Data in this exercise Start Marker

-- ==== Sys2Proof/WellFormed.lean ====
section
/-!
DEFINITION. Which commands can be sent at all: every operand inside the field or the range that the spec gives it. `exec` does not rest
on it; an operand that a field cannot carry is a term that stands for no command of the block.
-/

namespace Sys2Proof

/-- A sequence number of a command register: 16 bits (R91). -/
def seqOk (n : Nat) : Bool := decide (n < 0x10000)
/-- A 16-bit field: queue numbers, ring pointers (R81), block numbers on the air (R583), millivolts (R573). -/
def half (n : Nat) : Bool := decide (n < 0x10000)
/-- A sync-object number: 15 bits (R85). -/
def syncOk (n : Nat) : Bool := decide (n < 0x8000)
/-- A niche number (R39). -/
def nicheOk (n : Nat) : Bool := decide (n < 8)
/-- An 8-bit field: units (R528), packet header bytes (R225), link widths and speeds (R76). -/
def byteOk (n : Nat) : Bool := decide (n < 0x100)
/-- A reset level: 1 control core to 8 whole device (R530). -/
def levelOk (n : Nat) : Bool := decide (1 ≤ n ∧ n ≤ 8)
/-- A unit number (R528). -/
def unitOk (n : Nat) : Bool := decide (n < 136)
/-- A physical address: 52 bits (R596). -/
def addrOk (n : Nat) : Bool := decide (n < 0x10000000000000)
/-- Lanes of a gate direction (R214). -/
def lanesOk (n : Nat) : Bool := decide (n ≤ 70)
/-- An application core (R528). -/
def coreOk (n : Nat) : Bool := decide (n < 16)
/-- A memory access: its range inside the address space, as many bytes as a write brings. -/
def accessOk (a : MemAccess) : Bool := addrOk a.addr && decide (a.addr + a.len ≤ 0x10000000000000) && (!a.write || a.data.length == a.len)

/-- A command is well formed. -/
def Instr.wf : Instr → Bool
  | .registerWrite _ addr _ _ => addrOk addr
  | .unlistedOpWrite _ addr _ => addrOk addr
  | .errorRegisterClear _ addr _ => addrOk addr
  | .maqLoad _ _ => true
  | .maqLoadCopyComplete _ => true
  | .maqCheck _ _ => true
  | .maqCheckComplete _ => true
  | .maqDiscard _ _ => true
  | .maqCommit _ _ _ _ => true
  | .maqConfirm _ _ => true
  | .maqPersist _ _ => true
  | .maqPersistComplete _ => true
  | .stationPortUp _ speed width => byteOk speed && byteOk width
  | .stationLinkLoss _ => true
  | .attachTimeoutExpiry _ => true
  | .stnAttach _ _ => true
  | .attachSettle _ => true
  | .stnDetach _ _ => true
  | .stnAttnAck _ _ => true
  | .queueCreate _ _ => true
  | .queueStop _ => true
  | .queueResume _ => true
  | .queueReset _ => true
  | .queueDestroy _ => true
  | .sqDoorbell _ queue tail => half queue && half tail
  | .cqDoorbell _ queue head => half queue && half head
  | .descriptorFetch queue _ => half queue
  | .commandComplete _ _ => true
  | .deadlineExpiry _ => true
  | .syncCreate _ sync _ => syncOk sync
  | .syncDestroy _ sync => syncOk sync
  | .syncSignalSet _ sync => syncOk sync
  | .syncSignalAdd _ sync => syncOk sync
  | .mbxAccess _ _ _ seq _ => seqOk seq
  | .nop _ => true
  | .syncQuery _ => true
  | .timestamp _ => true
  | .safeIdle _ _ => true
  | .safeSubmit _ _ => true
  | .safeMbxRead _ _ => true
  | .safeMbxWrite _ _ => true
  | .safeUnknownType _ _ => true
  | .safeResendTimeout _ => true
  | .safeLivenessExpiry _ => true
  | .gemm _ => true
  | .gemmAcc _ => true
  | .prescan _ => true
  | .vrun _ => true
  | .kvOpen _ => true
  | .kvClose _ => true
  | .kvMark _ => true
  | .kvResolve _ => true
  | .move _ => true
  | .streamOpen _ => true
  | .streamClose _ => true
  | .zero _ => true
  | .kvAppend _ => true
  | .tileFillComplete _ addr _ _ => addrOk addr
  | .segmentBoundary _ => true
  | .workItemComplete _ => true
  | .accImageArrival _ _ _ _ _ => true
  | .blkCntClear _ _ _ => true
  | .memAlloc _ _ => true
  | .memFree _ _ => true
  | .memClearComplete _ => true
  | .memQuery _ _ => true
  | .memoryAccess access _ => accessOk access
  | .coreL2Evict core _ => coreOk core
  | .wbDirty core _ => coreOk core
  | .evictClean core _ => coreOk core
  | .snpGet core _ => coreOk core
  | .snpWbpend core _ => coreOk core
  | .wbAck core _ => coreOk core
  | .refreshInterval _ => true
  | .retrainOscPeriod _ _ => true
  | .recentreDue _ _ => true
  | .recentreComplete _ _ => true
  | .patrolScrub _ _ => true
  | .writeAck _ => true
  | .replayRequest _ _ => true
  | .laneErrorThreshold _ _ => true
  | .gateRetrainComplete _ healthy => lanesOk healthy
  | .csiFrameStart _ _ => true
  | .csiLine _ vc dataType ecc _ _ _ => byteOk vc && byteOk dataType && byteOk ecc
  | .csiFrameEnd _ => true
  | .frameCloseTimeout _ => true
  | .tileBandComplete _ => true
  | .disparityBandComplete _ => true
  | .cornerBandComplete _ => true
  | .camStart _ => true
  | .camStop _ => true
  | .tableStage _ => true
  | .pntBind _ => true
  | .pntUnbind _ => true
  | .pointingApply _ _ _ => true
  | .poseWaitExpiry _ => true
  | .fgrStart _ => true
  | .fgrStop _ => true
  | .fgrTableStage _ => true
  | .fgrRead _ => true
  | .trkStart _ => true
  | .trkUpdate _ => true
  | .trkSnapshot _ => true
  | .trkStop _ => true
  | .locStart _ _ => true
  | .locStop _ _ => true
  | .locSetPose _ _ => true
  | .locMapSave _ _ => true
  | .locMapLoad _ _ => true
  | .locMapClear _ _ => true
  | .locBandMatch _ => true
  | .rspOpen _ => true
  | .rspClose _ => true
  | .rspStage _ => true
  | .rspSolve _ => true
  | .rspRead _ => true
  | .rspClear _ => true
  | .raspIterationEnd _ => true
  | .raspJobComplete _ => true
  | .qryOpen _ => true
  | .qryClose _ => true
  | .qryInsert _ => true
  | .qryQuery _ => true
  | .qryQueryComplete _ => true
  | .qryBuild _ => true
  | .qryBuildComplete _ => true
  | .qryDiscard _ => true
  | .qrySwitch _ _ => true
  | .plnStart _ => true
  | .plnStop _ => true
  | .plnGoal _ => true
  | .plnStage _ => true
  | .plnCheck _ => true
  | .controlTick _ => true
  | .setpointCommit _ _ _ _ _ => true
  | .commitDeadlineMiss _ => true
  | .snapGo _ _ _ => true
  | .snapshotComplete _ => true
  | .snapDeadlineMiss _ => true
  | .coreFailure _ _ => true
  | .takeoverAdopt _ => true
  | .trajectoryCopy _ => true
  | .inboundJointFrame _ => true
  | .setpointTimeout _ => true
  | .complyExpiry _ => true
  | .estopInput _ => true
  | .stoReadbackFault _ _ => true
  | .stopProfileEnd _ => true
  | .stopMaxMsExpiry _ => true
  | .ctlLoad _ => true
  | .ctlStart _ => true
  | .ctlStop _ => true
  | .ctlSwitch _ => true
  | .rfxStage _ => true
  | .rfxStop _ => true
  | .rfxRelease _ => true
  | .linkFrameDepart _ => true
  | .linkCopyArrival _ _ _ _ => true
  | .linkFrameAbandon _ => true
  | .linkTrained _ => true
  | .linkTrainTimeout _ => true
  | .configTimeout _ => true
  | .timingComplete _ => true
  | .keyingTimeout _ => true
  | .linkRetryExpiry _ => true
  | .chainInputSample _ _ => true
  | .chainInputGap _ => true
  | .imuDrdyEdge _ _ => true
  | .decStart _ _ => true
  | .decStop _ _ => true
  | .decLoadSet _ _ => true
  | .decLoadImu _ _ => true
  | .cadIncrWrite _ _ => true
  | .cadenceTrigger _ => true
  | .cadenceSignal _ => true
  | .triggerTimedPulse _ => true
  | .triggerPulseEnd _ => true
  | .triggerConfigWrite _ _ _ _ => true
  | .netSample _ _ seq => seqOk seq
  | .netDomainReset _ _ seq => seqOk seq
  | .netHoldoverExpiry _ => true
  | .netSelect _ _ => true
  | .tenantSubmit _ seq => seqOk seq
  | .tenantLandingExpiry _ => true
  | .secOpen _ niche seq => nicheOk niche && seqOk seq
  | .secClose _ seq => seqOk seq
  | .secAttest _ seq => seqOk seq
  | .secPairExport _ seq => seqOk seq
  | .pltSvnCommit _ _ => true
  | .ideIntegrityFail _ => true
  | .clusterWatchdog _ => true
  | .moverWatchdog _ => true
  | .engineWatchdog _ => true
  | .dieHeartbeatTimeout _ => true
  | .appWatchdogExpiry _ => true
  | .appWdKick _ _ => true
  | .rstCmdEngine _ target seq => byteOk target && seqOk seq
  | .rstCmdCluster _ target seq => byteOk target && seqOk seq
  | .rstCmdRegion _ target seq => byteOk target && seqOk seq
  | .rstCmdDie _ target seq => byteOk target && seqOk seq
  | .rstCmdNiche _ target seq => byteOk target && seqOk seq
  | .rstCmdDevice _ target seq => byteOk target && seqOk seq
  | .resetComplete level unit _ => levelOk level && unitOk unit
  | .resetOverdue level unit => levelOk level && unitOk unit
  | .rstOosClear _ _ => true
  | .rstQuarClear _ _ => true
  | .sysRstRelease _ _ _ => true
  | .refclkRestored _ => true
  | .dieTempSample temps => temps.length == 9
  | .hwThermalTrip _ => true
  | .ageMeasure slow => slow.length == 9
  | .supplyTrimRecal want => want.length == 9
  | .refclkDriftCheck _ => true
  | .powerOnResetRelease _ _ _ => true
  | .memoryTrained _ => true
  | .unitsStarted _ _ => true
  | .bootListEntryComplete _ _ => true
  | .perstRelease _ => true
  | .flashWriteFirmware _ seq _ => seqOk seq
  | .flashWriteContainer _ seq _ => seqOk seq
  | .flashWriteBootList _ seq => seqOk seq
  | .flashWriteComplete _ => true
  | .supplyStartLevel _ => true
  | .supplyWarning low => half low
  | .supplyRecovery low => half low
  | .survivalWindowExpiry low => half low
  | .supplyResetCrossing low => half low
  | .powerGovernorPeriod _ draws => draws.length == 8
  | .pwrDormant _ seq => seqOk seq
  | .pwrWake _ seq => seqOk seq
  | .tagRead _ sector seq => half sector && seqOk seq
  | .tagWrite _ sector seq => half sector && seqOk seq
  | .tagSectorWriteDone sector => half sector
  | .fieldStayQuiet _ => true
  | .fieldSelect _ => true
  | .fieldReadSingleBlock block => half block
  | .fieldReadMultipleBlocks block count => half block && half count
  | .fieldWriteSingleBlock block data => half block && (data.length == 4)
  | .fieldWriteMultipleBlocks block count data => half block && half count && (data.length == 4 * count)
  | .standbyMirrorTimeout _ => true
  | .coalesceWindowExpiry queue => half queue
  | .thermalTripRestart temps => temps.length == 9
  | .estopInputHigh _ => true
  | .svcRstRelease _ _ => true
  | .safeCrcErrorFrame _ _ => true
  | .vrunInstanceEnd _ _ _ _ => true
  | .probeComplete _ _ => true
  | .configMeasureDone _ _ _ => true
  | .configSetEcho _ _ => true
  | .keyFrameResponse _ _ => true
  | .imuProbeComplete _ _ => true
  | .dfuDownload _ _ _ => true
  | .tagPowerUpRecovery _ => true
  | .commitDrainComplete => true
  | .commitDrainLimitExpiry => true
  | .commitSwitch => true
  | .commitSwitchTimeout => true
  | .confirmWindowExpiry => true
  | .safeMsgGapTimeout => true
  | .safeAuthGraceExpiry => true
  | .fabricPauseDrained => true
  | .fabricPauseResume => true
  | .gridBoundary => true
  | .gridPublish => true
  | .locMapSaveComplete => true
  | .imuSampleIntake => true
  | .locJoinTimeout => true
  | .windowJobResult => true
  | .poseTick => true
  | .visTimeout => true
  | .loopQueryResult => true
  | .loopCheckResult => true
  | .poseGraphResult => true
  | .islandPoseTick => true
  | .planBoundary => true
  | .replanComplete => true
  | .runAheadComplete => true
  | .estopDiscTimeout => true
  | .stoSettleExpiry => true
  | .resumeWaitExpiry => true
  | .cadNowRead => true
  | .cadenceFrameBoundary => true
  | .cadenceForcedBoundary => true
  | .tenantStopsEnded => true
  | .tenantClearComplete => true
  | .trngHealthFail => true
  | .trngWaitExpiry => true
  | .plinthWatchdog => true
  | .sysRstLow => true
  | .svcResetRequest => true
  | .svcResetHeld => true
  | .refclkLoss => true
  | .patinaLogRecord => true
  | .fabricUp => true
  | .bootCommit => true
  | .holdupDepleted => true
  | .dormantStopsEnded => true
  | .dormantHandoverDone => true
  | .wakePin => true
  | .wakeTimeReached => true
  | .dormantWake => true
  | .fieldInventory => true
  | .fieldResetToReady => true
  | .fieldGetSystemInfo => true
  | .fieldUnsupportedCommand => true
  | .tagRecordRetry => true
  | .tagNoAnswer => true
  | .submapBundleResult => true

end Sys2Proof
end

Data in this exercise End Marker

What the exercise asks:
The answer should be a number alone: the count of lines in the records that hold the word "bytes".

Solution below:
2